=== Problem requirements ===
Go line by line through the data below and work out how many lines contain "others"; the answer is that number alone.
#### Records supplied ####
-- ==== Sys2Proof/Laws/Memory.lean ====
section
/-!
SUPPORT. The memories: reading after writing, and the canonical form that every operation keeps (log 1).
-/
namespace Sys2Proof.Machine

open Sys2Proof

/-! ### Cells -/

theorem cellAt_insertCell_self (a : Nat) (v : Byte) (m : List Host.Cell) : cellAt (insertCell a v m) a = some v := by
  induction m with
  | nil => simp [insertCell, cellAt]
  | cons c r ih =>
    obtain ⟨b, w⟩ := c
    simp only [insertCell]
    split
    · simp [cellAt]
    · split
      · simp [cellAt]
      · simp [cellAt, ih, Ne.symm ‹a ≠ b›]

theorem cellAt_insertCell_of_ne {a b : Nat} (h : b ≠ a) (v : Byte) (m : List Host.Cell) :
    cellAt (insertCell a v m) b = cellAt m b := by
  induction m with
  | nil => simp [insertCell, cellAt, Ne.symm h]
  | cons c r ih =>
    obtain ⟨k, w⟩ := c
    simp only [insertCell]
    split
    · simp [cellAt, Ne.symm h]
    · split
      · subst_vars; simp [cellAt, Ne.symm h]
      · simp [cellAt, ih]

/-- A filter by offset keeps what is listed for the offsets it keeps, and lists nothing for the others. -/
theorem cellAt_filter (p : Nat → Bool) (m : List Host.Cell) (a : Nat) :
    cellAt (m.filter fun c => p c.1) a = if p a then cellAt m a else none := by
  induction m with
  | nil => simp [cellAt]
  | cons c r ih =>
    obtain ⟨k, w⟩ := c
    by_cases hk : k = a
    · subst hk
      cases hp : p k <;> simp [hp, cellAt, ih]
    · cases hp : p k <;> simp [hp, cellAt, ih, hk]

theorem cellAt_eraseCell_self (a : Nat) (m : List Host.Cell) : cellAt (eraseCell a m) a = none := by
  rw [eraseCell, cellAt_filter (fun k => decide (k ≠ a))]
  simp

theorem cellAt_eraseCell_of_ne {a b : Nat} (h : b ≠ a) (m : List Host.Cell) : cellAt (eraseCell a m) b = cellAt m b := by
  rw [eraseCell, cellAt_filter (fun k => decide (k ≠ a))]
  simp [h]

theorem cellAt_writeCell_of_ne {a b : Nat} (h : b ≠ a) (v : Byte) (m : List Host.Cell) :
    cellAt (writeCell a v m) b = cellAt m b := by
  unfold writeCell
  split
  · exact cellAt_eraseCell_of_ne h m
  · exact cellAt_insertCell_of_ne h _ m

/-! ### Bytes of a state -/

/-- What a write of a byte leaves there: the bits the entry stores (R76). -/
@[simp] theorem readByte_writeByte_self (s : State) (a : Nat) (v : Byte) :
    (s.writeByte a v).readByte a = v &&& storeMask a := by
  simp only [State.readByte, State.writeByte, writeCell]
  by_cases h : resetByte a = some (v &&& storeMask a)
  · simp [h, cellAt_eraseCell_self, unlistedByte]
  · simp [h, cellAt_insertCell_self]

/-- A write of a byte leaves every other byte. -/
theorem readByte_writeByte_of_ne {a b : Nat} (h : b ≠ a) (s : State) (v : Byte) :
    (s.writeByte a v).readByte b = s.readByte b := by
  simp [State.readByte, State.writeByte, cellAt_writeCell_of_ne h]

/-- Reading a byte depends on the cells and the draw alone. -/
theorem readByte_congr {s t : State} (hm : t.mem = s.mem) (hd : t.memDraw = s.memDraw) (a : Nat) :
    t.readByte a = s.readByte a := by
  simp [State.readByte, hm, hd]

/-- A word written is four bytes written. -/
theorem writeWord_eq (s : State) (a : Nat) (v : Word) :
    s.writeWord a v =
      (((s.writeByte a (v.extractLsb' 0 8)).writeByte (a + 1) (v.extractLsb' 8 8)).writeByte (a + 2)
        (v.extractLsb' 16 8)).writeByte (a + 3) (v.extractLsb' 24 8) := by
  simp [State.writeWord, State.writeByte, writeCells]

/-- A word of FBUF written is four bytes written, most significant first (R77). -/
theorem writeWordBE_eq (s : State) (a : Nat) (v : Word) :
    s.writeWordBE a v =
      (((s.writeByte a (v.extractLsb' 24 8)).writeByte (a + 1) (v.extractLsb' 16 8)).writeByte (a + 2)
        (v.extractLsb' 8 8)).writeByte (a + 3) (v.extractLsb' 0 8) := by
  simp [State.writeWordBE, State.writeByte, writeCellsBE]

/-- A word write leaves every byte outside its four. -/
theorem readByte_writeWord_of_outside {a b : Nat} (h : b < a ∨ a + 4 ≤ b) (s : State) (v : Word) :
    (s.writeWord a v).readByte b = s.readByte b := by
  rw [writeWord_eq]
  rw [readByte_writeByte_of_ne (by omega), readByte_writeByte_of_ne (by omega), readByte_writeByte_of_ne (by omega),
    readByte_writeByte_of_ne (by omega)]

theorem readByte_writeWordBE_of_outside {a b : Nat} (h : b < a ∨ a + 4 ≤ b) (s : State) (v : Word) :
    (s.writeWordBE a v).readByte b = s.readByte b := by
  rw [writeWordBE_eq]
  rw [readByte_writeByte_of_ne (by omega), readByte_writeByte_of_ne (by omega), readByte_writeByte_of_ne (by omega),
    readByte_writeByte_of_ne (by omega)]

/-- The four bytes a word write leaves: the stored bits of each (R76). -/
theorem readByte_writeWord (s : State) (a : Nat) (v : Word) :
    (s.writeWord a v).readByte a = v.extractLsb' 0 8 &&& storeMask a ∧
    (s.writeWord a v).readByte (a + 1) = v.extractLsb' 8 8 &&& storeMask (a + 1) ∧
    (s.writeWord a v).readByte (a + 2) = v.extractLsb' 16 8 &&& storeMask (a + 2) ∧
    (s.writeWord a v).readByte (a + 3) = v.extractLsb' 24 8 &&& storeMask (a + 3) := by
  rw [writeWord_eq]
  refine ⟨?_, ?_, ?_, ?_⟩
  · rw [readByte_writeByte_of_ne (by omega), readByte_writeByte_of_ne (by omega), readByte_writeByte_of_ne (by omega),
      readByte_writeByte_self]
  · rw [readByte_writeByte_of_ne (by omega), readByte_writeByte_of_ne (by omega), readByte_writeByte_self]
  · rw [readByte_writeByte_of_ne (by omega), readByte_writeByte_self]
  · rw [readByte_writeByte_self]

/-- The stored bits of an entry: the mask of its four bytes (R76). -/
def wordMask (a : Nat) : Word := storeMask (a + 3) ++ storeMask (a + 2) ++ storeMask (a + 1) ++ storeMask a

/-- The bytes of a word, put together again. -/
theorem word_of_bytes (v : Word) : v.extractLsb' 24 8 ++ v.extractLsb' 16 8 ++ v.extractLsb' 8 8 ++ v.extractLsb' 0 8 = v := by
  ext i hi
  simp only [BitVec.getElem_append, BitVec.getElem_extractLsb']
  split
  · simp [BitVec.getLsbD_eq_getElem hi]
  · split
    · rw [show 8 + (i - 8) = i by omega]; exact BitVec.getLsbD_eq_getElem hi
    · split
      · rw [show 16 + (i - 8 - 8) = i by omega]; exact BitVec.getLsbD_eq_getElem hi
      · rw [show 24 + (i - 8 - 8 - 8) = i by omega]; exact BitVec.getLsbD_eq_getElem hi

/-- An entry written reads back as its stored bits, the others 0 (R74, R76). -/
theorem readWord_writeWord_self (s : State) (a : Nat) (v : Word) : (s.writeWord a v).readWord a = v &&& wordMask a := by
  obtain ⟨h0, h1, h2, h3⟩ := readByte_writeWord s a v
  rw [State.readWord, h0, h1, h2, h3, wordMask]
  conv_rhs => rw [← word_of_bytes v]
  rw [BitVec.and_append, BitVec.and_append, BitVec.and_append]

/-! ### The canonical form -/

theorem Memory.wf_iff (m : List Host.Cell) :
    Memory.wf m = true ↔ m.Pairwise (fun c d => c.1 < d.1) ∧ ∀ c ∈ m, cellOk c = true := by
  have sorted_iff : ∀ l : List Host.Cell, cellsSorted l = true ↔ l.Pairwise (fun c d => c.1 < d.1) := by
    intro l
    induction l with
    | nil => simp [cellsSorted]
    | cons c r ih =>
      cases r with
      | nil => simp [cellsSorted]
      | cons d r' =>
        obtain ⟨a, v⟩ := c
        obtain ⟨b, w⟩ := d
        simp only [cellsSorted, Bool.and_eq_true, decide_eq_true_eq, ih, List.pairwise_cons, List.mem_cons]
        constructor
        · rintro ⟨hab, hb, hr⟩
          refine ⟨?_, hb, hr⟩
          rintro e (rfl | he)
          · exact hab
          · exact Nat.lt_trans hab (hb e he)
        · rintro ⟨ha, hb, hr⟩
          exact ⟨ha (b, w) (Or.inl rfl), hb, hr⟩
  simp [Memory.wf, sorted_iff, List.all_eq_true]

theorem mem_insertCell {a : Nat} {v : Byte} {m : List Host.Cell} {c : Host.Cell} (h : c ∈ insertCell a v m) :
    c = (a, v) ∨ c ∈ m := by
  induction m with
  | nil => simpa [insertCell] using h
  | cons d r ih =>
    obtain ⟨b, w⟩ := d
    simp only [insertCell] at h
    split at h
    · simpa using h
    · split at h
      · rcases List.mem_cons.1 h with h | h
        · exact Or.inl h
        · exact Or.inr (List.mem_cons_of_mem _ h)
      · rcases List.mem_cons.1 h with h | h
        · exact Or.inr (by simp [h])
        · rcases ih h with h | h
          · exact Or.inl h
          · exact Or.inr (List.mem_cons_of_mem _ h)

theorem insertCell_pairwise {a : Nat} {v : Byte} {m : List Host.Cell} (h : m.Pairwise (fun c d => c.1 < d.1)) :
    (insertCell a v m).Pairwise (fun c d => c.1 < d.1) := by
  induction m with
  | nil => simp [insertCell]
  | cons d r ih =>
    obtain ⟨b, w⟩ := d
    obtain ⟨hb, hr⟩ := List.pairwise_cons.1 h
    simp only [insertCell]
    split
    · rename_i hab
      refine List.pairwise_cons.2 ⟨?_, h⟩
      intro e he
      rcases List.mem_cons.1 he with rfl | he
      · exact hab
      · exact Nat.lt_trans hab (hb e he)
    · split
      · subst_vars
        exact List.pairwise_cons.2 ⟨hb, hr⟩
      · refine List.pairwise_cons.2 ⟨?_, ih hr⟩
        intro e he
        rcases mem_insertCell he with rfl | he
        · simp only at *; omega
        · exact hb e he

theorem and_mask_idem (v k : Byte) : v &&& k &&& k = v &&& k := by
  rw [BitVec.and_assoc, BitVec.and_self]

/-- Storing a byte keeps the canonical form. -/
theorem writeCell_wf {m : List Host.Cell} (a : Nat) (v : Byte) (h : Memory.wf m = true) : Memory.wf (writeCell a v m) = true := by
  rw [Memory.wf_iff] at h ⊢
  unfold writeCell
  split
  · exact ⟨h.1.filter _, fun c hc => h.2 c (List.mem_of_mem_filter hc)⟩
  · rename_i hne
    refine ⟨insertCell_pairwise h.1, fun c hc => ?_⟩
    rcases mem_insertCell hc with rfl | hc
    · simp [cellOk, and_mask_idem, hne]
    · exact h.2 c hc

/-- Storing an entry keeps the canonical form. -/
theorem writeCells_wf {m : List Host.Cell} (a : Nat) (v : Word) (h : Memory.wf m = true) : Memory.wf (writeCells a v m) = true :=
  writeCell_wf _ _ (writeCell_wf _ _ (writeCell_wf _ _ (writeCell_wf _ _ h)))

/-- Storing a word of FBUF keeps the canonical form. -/
theorem writeCellsBE_wf {m : List Host.Cell} (a : Nat) (v : Word) (h : Memory.wf m = true) :
    Memory.wf (writeCellsBE a v m) = true :=
  writeCell_wf _ _ (writeCell_wf _ _ (writeCell_wf _ _ (writeCell_wf _ _ h)))

/-- Storing entries in a row keeps the canonical form. -/
theorem writeCellsList_wf (vs : List Word) (a : Nat) {m : List Host.Cell} (h : Memory.wf m = true) :
    Memory.wf (writeCellsList a vs m) = true := by
  induction vs generalizing a m with
  | nil => exact h
  | cons v vs ih => exact ih (a + 4) (writeCells_wf a v h)

/-- Unlisting bytes keeps the canonical form. -/
theorem filter_wf (p : Host.Cell → Bool) {m : List Host.Cell} (h : Memory.wf m = true) : Memory.wf (m.filter p) = true := by
  rw [Memory.wf_iff] at h ⊢
  exact ⟨h.1.filter _, fun c hc => h.2 c (List.mem_of_mem_filter hc)⟩

/-- Clearing the tails keeps the canonical form. -/
theorem clearTails_wf (s : State) (h : Memory.wf s.mem = true) : Memory.wf s.clearTails.mem = true := filter_wf _ h

/-- Drawing unspecified bytes keeps the canonical form. -/
theorem drawAt_wf (s : State) (l : List Nat) (h : Memory.wf s.mem = true) : Memory.wf (s.drawAt l).mem = true := by
  have draw_wf : ∀ (l : List Nat) (m : List Host.Cell), Memory.wf m = true →
      Memory.wf (l.foldl (fun m a => writeCell a (Config.drawByte s.draws a) m) m) = true := by
    intro l
    induction l with
    | nil => exact fun _ h => h
    | cons a l ih => exact fun m h => ih _ (writeCell_wf _ _ h)
  exact draw_wf l s.mem h

/-- The memories right after a hard reset are in canonical form. -/
theorem reset_mem_wf : Memory.wf State.reset.mem = true := rfl

/-! ### The tails -/

/-- Every byte of a cleared tail is 0 (R65, R119). -/
theorem readByte_clearTails_of_tail {a : Nat} (h : inTdtail a = true) (s : State) : s.clearTails.readByte a = 0#8 := by
  simp [State.readByte, State.clearTails, cellAt_filter (fun k => !inTdtail k), h, unlistedByte, resetByte]

/-- Clearing the tails leaves every other byte. -/
theorem readByte_clearTails_of_other {a : Nat} (h : inTdtail a = false) (s : State) : s.clearTails.readByte a = s.readByte a := by
  simp [State.readByte, State.clearTails, cellAt_filter (fun k => !inTdtail k), h]

end Sys2Proof.Machine
end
####
=== Answer to this exercise ===
2